The organic sector has set its sights on surpassing €750m in wholesale output by 2030, as growing numbers sign up to the Organic Farming Scheme, while fewer organic cattle and sheep end up in the conventional supply chain.

That is according to the new strategy for organic farming published on Wednesday, which forecasts a threefold increase in the volume of certified organic beef and a sixfold jump in organic lamb by 2030, relative to 2022’s output.

The sector’s current output is estimated to come to €200m at present.

These growth figures would equate to respective volumes of 12,000t and 3,000t for organic beef and lamb, while the tillage and dairy sectors are anticipated to roughly double their output over the same timeframe.

Achieving these levels of output would require the Organic Farming Scheme to hit 8,500 participants by 2030 and for these farms to cover 10% of all farmland in the country, up from only 5% currently.

The document notes that the organic sector is currently “niche and fragmented in many cases”, which results in processing and transport costs higher than those associated with conventional produce.

Poor communication networks within the sector see the possibility of a price premium for many organic livestock lost, as farmers sell on store or finished cattle and sheep to non-organic buyers.

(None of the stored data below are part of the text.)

@[simp] theorem stopController_keeps (m : Mach) :
    (stopController m).pilot = m.pilot ∧ (stopController m).regs = m.regs ∧ (stopController m).ringH = m.ringH ∧
    (stopController m).ringF = m.ringF ∧ (stopController m).evq = m.evq ∧ (stopController m).ctxs = m.ctxs ∧
    (stopController m).cache = m.cache ∧ (stopController m).berth = m.berth ∧ (stopController m).cmds = m.cmds ∧
    (stopController m).sync = m.sync ∧ (stopController m).red = m.red ∧ (stopController m).sparse = m.sparse ∧
    (stopController m).dir = m.dir ∧ (stopController m).qos = m.qos ∧ (stopController m).season = m.season ∧
    (stopController m).keys = m.keys ∧ (stopController m).err = m.err ∧ (stopController m).pmc = m.pmc ∧
    (stopController m).dbg = m.dbg ∧ (stopController m).fw = m.fw ∧ (stopController m).cyc = m.cyc ∧
    (stopController m).out = m.out ∧ (stopController m).unsent = m.unsent ∧
    (stopController m).lateDumps = m.lateDumps ∧ (stopController m).freeN = m.freeN := by
  simp only [stopController, and_self]

@[simp] theorem rejectAt_keeps (off : Nat) (m : Mach) :
    (rejectAt off m).life = m.life ∧ (rejectAt off m).pilot = m.pilot ∧ (rejectAt off m).ringH = m.ringH ∧
    (rejectAt off m).ringF = m.ringF ∧ (rejectAt off m).evq = m.evq ∧ (rejectAt off m).ctxs = m.ctxs ∧
    (rejectAt off m).cache = m.cache ∧ (rejectAt off m).berth = m.berth ∧ (rejectAt off m).cmds = m.cmds ∧
    (rejectAt off m).sync = m.sync ∧ (rejectAt off m).red = m.red ∧ (rejectAt off m).sparse = m.sparse ∧
    (rejectAt off m).dir = m.dir ∧ (rejectAt off m).qos = m.qos ∧ (rejectAt off m).season = m.season ∧
    (rejectAt off m).keys = m.keys ∧ (rejectAt off m).err = m.err ∧ (rejectAt off m).pmc = m.pmc ∧ (rejectAt off m).dbg = m.dbg ∧
    (rejectAt off m).fw = m.fw ∧ (rejectAt off m).cyc = m.cyc ∧ (rejectAt off m).out = m.out ∧
    (rejectAt off m).unsent = m.unsent ∧
    (rejectAt off m).lateDumps = m.lateDumps ∧ (rejectAt off m).freeN = m.freeN := by
  simp only [rejectAt, and_self]

@[simp] theorem rejectOnly_keeps (m : Mach) :
    (rejectOnly m).life = m.life ∧ (rejectOnly m).pilot = m.pilot ∧ (rejectOnly m).ringH = m.ringH ∧
    (rejectOnly m).ringF = m.ringF ∧ (rejectOnly m).evq = m.evq ∧ (rejectOnly m).ctxs = m.ctxs ∧ (rejectOnly m).cache = m.cache ∧
    (rejectOnly m).berth = m.berth ∧ (rejectOnly m).cmds = m.cmds ∧ (rejectOnly m).sync = m.sync ∧ (rejectOnly m).red = m.red ∧
    (rejectOnly m).sparse = m.sparse ∧ (rejectOnly m).dir = m.dir ∧ (rejectOnly m).qos = m.qos ∧
    (rejectOnly m).season = m.season ∧ (rejectOnly m).keys = m.keys ∧ (rejectOnly m).err = m.err ∧ (rejectOnly m).pmc = m.pmc ∧
    (rejectOnly m).dbg = m.dbg ∧ (rejectOnly m).fw = m.fw ∧ (rejectOnly m).cyc = m.cyc ∧ (rejectOnly m).out = m.out ∧
    (rejectOnly m).unsent = m.unsent ∧
    (rejectOnly m).lateDumps = m.lateDumps ∧ (rejectOnly m).freeN = m.freeN := by
  simp only [rejectOnly, and_self]

@[simp] theorem writePmcStatus_keeps (v : W64) (m : Mach) :
    (writePmcStatus v m).life = m.life ∧ (writePmcStatus v m).pilot = m.pilot ∧ (writePmcStatus v m).regs = m.regs ∧
    (writePmcStatus v m).ringH = m.ringH ∧ (writePmcStatus v m).ringF = m.ringF ∧ (writePmcStatus v m).evq = m.evq ∧
    (writePmcStatus v m).ctxs = m.ctxs ∧ (writePmcStatus v m).cache = m.cache ∧ (writePmcStatus v m).berth = m.berth ∧
    (writePmcStatus v m).cmds = m.cmds ∧ (writePmcStatus v m).sync = m.sync ∧ (writePmcStatus v m).red = m.red ∧
    (writePmcStatus v m).sparse = m.sparse ∧ (writePmcStatus v m).dir = m.dir ∧ (writePmcStatus v m).qos = m.qos ∧
    (writePmcStatus v m).season = m.season ∧ (writePmcStatus v m).keys = m.keys ∧ (writePmcStatus v m).err = m.err ∧
    (writePmcStatus v m).dbg = m.dbg ∧ (writePmcStatus v m).fw = m.fw ∧ (writePmcStatus v m).cyc = m.cyc ∧
    (writePmcStatus v m).out = m.out ∧ (writePmcStatus v m).unsent = m.unsent ∧
    (writePmcStatus v m).lateDumps = m.lateDumps ∧ (writePmcStatus v m).freeN = m.freeN := by
  simp only [writePmcStatus, and_self]

@[simp] theorem clearLatches_keeps (p : Path) (m : Mach) :
    (clearLatches p m).life = m.life ∧ (clearLatches p m).pilot = m.pilot ∧ (clearLatches p m).ringH = m.ringH ∧
    (clearLatches p m).ringF = m.ringF ∧ (clearLatches p m).evq = m.evq ∧ (clearLatches p m).ctxs = m.ctxs ∧
    (clearLatches p m).cache = m.cache ∧ (clearLatches p m).berth = m.berth ∧ (clearLatches p m).cmds = m.cmds ∧
    (clearLatches p m).sync = m.sync ∧ (clearLatches p m).red = m.red ∧ (clearLatches p m).sparse = m.sparse ∧
    (clearLatches p m).dir = m.dir ∧ (clearLatches p m).qos = m.qos ∧ (clearLatches p m).season = m.season ∧
    (clearLatches p m).keys = m.keys ∧ (clearLatches p m).err = m.err ∧ (clearLatches p m).pmc = m.pmc ∧
    (clearLatches p m).dbg = m.dbg ∧ (clearLatches p m).fw = m.fw ∧ (clearLatches p m).cyc = m.cyc ∧
    (clearLatches p m).out = m.out ∧ (clearLatches p m).unsent = m.unsent ∧
    (clearLatches p m).lateDumps = m.lateDumps ∧ (clearLatches p m).freeN = m.freeN := by
  simp only [clearLatches, and_self]

@[simp] theorem setReadLatch_keeps (p : Path) (o : Nat) (d : W32) (m : Mach) :
    (setReadLatch p o d m).life = m.life ∧ (setReadLatch p o d m).pilot = m.pilot ∧ (setReadLatch p o d m).ringH = m.ringH ∧
    (setReadLatch p o d m).ringF = m.ringF ∧ (setReadLatch p o d m).evq = m.evq ∧ (setReadLatch p o d m).ctxs = m.ctxs ∧
    (setReadLatch p o d m).cache = m.cache ∧ (setReadLatch p o d m).berth = m.berth ∧ (setReadLatch p o d m).cmds = m.cmds ∧
    (setReadLatch p o d m).sync = m.sync ∧ (setReadLatch p o d m).red = m.red ∧ (setReadLatch p o d m).sparse = m.sparse ∧
    (setReadLatch p o d m).dir = m.dir ∧ (setReadLatch p o d m).qos = m.qos ∧ (setReadLatch p o d m).season = m.season ∧
    (setReadLatch p o d m).keys = m.keys ∧ (setReadLatch p o d m).err = m.err ∧ (setReadLatch p o d m).pmc = m.pmc ∧
    (setReadLatch p o d m).dbg = m.dbg ∧ (setReadLatch p o d m).fw = m.fw ∧ (setReadLatch p o d m).cyc = m.cyc ∧
    (setReadLatch p o d m).out = m.out ∧ (setReadLatch p o d m).unsent = m.unsent ∧
    (setReadLatch p o d m).lateDumps = m.lateDumps ∧ (setReadLatch p o d m).freeN = m.freeN := by
  simp only [setReadLatch, and_self]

It is thought that as many as seven in every 10 lambs born on organic farms are currently slaughtered and marketed as conventional. The €750m target is based off the sector’s leakage figures dropping to 10% for cattle and below 50% for lamb.

Key priorities for the sector to meet its targets include ensuring organic farmers are supported with payments and advice, bringing co-ordination to the value chain to avoid leakage and growing domestic markets, while also tapping into those overseas.

Farming organisations, Teagasc, processor representatives and certification bodies were among the stakeholders which sit on the forum that compiled the strategy.